**Work required:** Once the line with "invValid := inv, gridValid" is found in the entries below, print it and each following line exactly, stopping after the line with "unsafe: log 42] -/"; print nothing else.

[Saved data entries]
-----
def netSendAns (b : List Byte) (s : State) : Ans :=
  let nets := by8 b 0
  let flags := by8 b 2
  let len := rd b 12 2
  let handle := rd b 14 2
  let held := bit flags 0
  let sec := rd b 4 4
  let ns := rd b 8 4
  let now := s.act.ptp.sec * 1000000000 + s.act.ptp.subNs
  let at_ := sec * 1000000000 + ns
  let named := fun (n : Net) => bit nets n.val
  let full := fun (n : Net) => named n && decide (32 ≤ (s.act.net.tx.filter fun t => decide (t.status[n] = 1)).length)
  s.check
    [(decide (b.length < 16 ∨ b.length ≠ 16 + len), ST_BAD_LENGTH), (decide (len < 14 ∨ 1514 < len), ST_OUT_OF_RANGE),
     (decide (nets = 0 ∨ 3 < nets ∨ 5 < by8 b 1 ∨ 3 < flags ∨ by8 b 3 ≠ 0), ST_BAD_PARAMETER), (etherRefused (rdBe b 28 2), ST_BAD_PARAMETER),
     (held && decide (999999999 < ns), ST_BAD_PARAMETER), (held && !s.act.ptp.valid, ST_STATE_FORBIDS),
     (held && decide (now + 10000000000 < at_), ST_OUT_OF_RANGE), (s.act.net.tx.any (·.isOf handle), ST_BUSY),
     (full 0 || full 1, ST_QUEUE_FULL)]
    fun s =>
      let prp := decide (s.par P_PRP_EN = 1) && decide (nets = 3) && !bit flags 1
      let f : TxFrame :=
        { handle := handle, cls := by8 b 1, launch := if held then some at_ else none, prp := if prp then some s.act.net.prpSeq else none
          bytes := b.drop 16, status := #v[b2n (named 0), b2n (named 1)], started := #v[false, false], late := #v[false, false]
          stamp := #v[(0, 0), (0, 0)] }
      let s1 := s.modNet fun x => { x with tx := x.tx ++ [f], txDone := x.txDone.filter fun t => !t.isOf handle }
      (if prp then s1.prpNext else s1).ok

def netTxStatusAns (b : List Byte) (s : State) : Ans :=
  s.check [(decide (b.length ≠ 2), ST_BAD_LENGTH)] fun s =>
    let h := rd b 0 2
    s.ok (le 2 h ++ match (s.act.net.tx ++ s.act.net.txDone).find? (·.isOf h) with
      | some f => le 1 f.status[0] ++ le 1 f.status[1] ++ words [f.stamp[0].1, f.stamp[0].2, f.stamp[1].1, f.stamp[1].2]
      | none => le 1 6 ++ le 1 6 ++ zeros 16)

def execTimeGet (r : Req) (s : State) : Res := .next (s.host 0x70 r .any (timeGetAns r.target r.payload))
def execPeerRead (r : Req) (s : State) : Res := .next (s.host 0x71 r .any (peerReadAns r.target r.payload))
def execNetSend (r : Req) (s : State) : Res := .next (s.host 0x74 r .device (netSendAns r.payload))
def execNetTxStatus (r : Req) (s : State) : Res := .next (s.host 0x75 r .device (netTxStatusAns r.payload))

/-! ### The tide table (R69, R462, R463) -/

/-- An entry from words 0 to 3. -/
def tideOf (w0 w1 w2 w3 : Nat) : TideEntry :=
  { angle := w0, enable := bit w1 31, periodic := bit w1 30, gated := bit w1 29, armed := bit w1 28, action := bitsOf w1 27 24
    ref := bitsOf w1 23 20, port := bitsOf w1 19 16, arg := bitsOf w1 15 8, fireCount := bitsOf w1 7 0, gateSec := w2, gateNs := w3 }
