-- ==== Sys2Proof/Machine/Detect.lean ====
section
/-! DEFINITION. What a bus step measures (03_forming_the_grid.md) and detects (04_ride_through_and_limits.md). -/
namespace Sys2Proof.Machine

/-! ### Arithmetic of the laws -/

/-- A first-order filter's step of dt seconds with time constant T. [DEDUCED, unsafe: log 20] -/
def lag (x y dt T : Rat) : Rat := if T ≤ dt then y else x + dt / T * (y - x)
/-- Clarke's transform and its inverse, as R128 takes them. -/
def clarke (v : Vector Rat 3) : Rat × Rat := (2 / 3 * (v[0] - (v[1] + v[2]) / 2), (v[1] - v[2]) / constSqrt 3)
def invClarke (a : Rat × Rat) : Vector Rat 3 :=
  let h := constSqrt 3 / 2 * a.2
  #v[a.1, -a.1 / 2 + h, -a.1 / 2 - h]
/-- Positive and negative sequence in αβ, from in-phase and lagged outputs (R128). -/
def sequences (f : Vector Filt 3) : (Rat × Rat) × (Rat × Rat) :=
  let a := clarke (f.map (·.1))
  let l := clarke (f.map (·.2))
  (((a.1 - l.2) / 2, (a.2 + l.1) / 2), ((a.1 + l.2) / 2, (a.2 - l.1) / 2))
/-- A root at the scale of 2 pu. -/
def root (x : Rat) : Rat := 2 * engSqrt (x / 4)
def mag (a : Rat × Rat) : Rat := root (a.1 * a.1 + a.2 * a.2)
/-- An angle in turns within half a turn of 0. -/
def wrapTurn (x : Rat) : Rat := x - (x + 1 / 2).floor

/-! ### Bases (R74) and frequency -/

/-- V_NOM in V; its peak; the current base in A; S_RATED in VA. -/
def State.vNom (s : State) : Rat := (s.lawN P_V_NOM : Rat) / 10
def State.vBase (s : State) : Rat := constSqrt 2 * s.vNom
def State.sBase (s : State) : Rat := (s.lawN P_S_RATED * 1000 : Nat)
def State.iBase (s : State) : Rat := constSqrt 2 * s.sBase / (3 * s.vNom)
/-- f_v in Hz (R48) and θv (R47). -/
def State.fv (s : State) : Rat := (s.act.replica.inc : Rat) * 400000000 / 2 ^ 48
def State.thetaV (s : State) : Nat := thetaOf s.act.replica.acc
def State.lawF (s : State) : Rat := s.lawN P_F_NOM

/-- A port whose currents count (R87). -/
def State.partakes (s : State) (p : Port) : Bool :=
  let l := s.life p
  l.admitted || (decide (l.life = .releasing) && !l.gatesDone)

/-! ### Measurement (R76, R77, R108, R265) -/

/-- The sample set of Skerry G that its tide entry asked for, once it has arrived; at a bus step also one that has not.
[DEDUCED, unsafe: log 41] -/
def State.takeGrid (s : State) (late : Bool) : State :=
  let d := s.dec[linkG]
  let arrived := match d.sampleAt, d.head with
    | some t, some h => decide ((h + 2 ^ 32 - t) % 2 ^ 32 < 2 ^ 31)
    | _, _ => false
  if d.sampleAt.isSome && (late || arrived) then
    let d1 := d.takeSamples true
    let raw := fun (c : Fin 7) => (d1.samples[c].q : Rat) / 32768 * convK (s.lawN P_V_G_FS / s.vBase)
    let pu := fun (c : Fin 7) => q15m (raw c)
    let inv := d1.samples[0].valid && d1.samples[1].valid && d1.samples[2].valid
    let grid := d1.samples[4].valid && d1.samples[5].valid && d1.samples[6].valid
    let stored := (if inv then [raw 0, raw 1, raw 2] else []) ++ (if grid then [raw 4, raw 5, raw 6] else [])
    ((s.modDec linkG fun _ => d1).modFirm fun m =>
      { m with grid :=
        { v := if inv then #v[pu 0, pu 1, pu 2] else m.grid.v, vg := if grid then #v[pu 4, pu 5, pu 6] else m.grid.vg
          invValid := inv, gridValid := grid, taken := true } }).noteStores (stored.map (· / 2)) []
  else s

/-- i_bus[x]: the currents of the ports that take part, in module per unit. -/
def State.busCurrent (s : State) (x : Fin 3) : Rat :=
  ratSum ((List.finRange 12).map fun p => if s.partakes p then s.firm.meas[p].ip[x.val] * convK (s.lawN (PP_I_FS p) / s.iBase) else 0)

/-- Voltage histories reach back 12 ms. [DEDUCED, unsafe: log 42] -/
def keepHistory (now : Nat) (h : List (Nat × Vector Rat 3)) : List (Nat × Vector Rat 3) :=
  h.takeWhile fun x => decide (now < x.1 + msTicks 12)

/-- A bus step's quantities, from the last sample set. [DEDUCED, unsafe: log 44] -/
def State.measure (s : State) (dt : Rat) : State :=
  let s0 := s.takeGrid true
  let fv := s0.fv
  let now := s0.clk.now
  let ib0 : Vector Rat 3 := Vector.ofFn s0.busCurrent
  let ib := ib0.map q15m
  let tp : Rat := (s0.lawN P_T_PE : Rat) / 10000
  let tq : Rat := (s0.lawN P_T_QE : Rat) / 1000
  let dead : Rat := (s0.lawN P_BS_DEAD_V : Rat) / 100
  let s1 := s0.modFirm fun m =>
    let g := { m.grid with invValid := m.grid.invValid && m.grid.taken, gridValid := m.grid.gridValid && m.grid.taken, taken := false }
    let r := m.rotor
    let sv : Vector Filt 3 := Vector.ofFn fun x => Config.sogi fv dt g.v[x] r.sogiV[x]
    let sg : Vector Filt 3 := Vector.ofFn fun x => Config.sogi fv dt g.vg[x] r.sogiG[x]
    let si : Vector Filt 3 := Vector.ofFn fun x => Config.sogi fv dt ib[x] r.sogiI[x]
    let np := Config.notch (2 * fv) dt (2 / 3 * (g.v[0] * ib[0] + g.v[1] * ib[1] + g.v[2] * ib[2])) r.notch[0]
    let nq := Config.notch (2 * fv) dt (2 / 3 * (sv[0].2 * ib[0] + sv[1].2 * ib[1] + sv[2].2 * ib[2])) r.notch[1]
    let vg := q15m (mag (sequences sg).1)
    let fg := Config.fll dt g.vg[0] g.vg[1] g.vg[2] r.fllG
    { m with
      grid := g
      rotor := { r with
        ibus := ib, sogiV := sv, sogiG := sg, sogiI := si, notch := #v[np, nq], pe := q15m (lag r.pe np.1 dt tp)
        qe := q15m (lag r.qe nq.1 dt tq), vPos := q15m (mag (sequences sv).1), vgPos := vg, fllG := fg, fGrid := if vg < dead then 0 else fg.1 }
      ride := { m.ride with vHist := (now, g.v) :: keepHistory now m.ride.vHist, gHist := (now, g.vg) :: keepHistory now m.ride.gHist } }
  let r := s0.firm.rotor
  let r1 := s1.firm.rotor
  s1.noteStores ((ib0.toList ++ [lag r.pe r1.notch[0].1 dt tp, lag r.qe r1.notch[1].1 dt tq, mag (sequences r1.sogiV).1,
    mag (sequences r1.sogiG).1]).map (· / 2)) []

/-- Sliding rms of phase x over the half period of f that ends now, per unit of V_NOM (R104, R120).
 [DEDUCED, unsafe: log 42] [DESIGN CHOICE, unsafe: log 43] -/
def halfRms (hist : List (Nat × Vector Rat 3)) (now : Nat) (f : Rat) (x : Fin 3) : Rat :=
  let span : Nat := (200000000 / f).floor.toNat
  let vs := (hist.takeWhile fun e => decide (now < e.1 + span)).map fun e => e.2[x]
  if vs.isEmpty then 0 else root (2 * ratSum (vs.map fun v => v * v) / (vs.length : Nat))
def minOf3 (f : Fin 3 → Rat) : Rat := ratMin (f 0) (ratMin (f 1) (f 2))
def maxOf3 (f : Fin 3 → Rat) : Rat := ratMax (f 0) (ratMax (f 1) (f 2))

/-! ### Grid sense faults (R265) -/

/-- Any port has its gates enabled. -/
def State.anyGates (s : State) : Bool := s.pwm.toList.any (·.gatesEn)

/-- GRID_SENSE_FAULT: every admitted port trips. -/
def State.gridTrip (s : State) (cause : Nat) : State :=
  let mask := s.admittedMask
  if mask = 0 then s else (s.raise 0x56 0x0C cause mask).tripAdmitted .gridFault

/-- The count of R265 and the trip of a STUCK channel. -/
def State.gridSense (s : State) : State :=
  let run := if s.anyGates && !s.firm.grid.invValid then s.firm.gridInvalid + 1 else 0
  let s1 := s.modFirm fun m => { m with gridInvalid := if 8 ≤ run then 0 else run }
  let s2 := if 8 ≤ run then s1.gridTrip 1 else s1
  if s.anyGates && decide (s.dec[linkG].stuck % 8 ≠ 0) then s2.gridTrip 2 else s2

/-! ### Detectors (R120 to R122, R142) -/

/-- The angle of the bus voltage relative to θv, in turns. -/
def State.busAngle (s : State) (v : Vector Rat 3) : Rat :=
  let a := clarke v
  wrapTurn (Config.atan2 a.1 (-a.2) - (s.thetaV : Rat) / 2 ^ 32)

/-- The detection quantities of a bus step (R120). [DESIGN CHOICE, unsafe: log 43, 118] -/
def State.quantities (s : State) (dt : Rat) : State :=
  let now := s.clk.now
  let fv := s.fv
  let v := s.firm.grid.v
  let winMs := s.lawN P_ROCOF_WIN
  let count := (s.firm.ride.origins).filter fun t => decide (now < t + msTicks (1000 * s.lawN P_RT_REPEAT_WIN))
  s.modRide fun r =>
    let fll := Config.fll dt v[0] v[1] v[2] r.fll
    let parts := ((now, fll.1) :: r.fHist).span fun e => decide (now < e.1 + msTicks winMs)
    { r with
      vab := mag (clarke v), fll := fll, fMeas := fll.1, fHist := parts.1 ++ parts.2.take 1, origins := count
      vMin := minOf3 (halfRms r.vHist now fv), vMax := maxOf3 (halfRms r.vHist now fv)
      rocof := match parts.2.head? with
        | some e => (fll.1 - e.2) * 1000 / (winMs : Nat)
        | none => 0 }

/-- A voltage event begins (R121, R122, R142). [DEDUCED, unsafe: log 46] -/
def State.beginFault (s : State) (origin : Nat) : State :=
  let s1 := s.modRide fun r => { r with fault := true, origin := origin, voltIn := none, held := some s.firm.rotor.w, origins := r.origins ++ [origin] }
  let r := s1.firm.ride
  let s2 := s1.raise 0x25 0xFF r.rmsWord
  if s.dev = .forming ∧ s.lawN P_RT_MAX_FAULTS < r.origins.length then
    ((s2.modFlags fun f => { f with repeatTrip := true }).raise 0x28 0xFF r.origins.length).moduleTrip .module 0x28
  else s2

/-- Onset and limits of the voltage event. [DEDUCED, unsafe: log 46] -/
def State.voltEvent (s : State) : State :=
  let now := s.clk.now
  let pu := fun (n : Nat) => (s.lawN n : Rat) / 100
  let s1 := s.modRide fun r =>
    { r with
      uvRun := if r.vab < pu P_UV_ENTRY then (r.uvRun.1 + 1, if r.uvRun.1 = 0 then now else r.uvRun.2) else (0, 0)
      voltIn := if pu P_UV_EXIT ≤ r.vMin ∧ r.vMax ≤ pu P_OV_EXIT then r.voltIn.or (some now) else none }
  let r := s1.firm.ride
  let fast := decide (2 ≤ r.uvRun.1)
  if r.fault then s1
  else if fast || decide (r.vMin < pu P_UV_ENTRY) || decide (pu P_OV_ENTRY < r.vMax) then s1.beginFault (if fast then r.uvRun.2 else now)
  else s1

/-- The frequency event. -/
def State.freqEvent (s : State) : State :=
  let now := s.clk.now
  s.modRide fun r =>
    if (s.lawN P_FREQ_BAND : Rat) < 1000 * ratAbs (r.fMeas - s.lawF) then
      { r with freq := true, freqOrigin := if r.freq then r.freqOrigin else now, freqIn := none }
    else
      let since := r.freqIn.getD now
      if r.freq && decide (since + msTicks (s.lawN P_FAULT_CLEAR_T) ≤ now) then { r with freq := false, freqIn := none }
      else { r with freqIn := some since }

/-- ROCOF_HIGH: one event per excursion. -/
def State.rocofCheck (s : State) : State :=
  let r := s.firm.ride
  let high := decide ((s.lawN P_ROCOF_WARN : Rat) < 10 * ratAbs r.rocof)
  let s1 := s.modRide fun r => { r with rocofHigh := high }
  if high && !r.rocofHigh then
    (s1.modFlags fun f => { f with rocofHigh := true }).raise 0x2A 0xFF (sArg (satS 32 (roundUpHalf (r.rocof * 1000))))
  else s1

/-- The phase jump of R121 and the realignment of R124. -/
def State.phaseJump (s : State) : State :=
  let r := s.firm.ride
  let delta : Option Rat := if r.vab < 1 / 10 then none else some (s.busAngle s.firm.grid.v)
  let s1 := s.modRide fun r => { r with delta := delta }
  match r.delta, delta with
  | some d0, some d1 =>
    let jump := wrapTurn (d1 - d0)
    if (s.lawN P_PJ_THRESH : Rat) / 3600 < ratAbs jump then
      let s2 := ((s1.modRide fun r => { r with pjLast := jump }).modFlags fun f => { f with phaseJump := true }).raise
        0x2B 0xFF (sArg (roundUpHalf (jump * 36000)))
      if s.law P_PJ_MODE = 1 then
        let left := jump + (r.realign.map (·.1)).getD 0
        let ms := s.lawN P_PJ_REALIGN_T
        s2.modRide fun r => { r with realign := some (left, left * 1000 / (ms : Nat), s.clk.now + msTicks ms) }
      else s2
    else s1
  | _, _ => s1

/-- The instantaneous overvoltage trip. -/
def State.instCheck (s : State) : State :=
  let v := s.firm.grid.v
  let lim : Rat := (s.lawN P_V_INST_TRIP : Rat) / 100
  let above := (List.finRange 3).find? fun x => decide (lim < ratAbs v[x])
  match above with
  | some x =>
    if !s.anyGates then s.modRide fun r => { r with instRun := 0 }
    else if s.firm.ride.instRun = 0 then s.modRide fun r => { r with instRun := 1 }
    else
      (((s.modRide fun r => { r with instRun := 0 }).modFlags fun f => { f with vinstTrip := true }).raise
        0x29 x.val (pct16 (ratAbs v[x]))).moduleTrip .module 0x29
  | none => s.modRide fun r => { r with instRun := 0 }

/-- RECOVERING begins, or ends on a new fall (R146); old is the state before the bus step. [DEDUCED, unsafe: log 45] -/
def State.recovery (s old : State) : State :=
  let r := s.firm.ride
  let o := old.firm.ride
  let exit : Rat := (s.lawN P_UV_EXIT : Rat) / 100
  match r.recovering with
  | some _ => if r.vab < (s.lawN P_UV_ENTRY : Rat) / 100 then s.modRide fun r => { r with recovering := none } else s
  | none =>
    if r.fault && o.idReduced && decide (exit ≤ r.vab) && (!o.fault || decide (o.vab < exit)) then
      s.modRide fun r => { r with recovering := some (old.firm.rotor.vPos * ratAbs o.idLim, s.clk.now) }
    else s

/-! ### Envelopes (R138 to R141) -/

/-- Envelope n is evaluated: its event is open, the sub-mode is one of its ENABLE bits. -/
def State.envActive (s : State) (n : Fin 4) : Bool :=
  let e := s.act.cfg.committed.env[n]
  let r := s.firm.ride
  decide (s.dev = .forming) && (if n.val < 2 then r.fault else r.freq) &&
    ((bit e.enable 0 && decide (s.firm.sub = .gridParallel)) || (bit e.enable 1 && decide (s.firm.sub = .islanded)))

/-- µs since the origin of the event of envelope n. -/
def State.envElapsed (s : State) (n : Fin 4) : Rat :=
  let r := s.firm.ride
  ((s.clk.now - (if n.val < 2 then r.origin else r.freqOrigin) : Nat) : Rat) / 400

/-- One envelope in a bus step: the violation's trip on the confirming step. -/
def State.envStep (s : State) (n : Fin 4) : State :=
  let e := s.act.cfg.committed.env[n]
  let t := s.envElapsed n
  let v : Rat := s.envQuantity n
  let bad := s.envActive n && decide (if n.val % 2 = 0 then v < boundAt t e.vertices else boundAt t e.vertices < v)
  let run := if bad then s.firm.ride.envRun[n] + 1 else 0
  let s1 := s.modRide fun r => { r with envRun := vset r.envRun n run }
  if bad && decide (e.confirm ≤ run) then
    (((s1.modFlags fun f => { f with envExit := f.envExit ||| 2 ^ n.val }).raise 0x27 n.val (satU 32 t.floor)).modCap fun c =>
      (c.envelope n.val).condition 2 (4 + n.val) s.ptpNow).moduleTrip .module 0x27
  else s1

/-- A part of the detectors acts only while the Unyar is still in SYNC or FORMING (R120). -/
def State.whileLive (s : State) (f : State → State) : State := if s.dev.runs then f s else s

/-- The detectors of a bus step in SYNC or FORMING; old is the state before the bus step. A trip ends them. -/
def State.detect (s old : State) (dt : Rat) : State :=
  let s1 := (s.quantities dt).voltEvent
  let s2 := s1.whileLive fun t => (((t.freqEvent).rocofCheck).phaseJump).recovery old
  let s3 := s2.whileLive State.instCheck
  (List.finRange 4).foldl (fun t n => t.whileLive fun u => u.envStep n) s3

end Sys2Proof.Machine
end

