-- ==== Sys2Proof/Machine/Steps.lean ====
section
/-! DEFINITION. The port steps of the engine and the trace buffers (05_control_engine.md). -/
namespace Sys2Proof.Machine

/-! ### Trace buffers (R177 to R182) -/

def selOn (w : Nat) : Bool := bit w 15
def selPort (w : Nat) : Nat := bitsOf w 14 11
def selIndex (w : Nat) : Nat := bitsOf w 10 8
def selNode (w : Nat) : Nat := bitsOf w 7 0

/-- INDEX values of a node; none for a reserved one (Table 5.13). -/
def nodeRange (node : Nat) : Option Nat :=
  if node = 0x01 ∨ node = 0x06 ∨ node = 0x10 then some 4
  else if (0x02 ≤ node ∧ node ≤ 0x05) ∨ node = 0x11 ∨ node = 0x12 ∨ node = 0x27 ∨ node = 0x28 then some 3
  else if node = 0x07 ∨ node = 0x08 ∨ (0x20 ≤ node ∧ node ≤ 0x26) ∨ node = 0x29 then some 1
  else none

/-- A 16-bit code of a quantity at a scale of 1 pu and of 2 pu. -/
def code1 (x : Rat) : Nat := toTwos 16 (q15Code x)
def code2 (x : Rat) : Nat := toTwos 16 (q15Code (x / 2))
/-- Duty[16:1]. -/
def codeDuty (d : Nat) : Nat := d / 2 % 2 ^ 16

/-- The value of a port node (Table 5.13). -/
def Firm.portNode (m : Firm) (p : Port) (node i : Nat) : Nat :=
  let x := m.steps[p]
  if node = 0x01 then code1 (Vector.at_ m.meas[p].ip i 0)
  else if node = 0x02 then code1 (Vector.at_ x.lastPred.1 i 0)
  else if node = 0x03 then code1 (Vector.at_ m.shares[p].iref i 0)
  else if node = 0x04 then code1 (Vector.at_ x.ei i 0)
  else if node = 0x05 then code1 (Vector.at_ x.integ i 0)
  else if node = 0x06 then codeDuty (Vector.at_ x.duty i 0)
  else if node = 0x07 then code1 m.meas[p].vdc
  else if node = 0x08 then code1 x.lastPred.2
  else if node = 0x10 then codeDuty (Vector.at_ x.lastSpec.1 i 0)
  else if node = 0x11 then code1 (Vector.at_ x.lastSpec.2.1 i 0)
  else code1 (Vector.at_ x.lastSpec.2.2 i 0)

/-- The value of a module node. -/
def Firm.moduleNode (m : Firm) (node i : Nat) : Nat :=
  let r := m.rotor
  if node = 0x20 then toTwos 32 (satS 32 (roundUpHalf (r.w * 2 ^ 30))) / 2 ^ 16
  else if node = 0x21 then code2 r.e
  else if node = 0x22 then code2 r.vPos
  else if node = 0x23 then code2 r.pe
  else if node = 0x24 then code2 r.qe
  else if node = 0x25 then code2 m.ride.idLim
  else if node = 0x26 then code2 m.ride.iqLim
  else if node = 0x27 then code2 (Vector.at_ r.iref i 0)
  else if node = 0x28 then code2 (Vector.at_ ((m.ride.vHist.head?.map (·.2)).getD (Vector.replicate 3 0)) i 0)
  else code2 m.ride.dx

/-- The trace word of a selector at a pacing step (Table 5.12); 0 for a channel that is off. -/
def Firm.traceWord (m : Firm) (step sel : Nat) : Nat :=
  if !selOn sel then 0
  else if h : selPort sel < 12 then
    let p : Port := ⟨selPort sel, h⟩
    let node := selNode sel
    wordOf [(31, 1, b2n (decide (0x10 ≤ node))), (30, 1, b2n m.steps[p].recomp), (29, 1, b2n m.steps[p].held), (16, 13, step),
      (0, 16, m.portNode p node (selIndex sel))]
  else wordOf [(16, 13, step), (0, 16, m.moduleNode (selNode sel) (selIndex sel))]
-----
**Answer section:**
          invValid := inv, gridValid := grid, taken := true } }).noteStores (stored.map (· / 2)) []
  else s

/-- i_bus[x]: the currents of the ports that take part, in module per unit. -/
def State.busCurrent (s : State) (x : Fin 3) : Rat :=
  ratSum ((List.finRange 12).map fun p => if s.partakes p then s.firm.meas[p].ip[x.val] * convK (s.lawN (PP_I_FS p) / s.iBase) else 0)

/-- Voltage histories reach back 12 ms. [DEDUCED, unsafe: log 42] -/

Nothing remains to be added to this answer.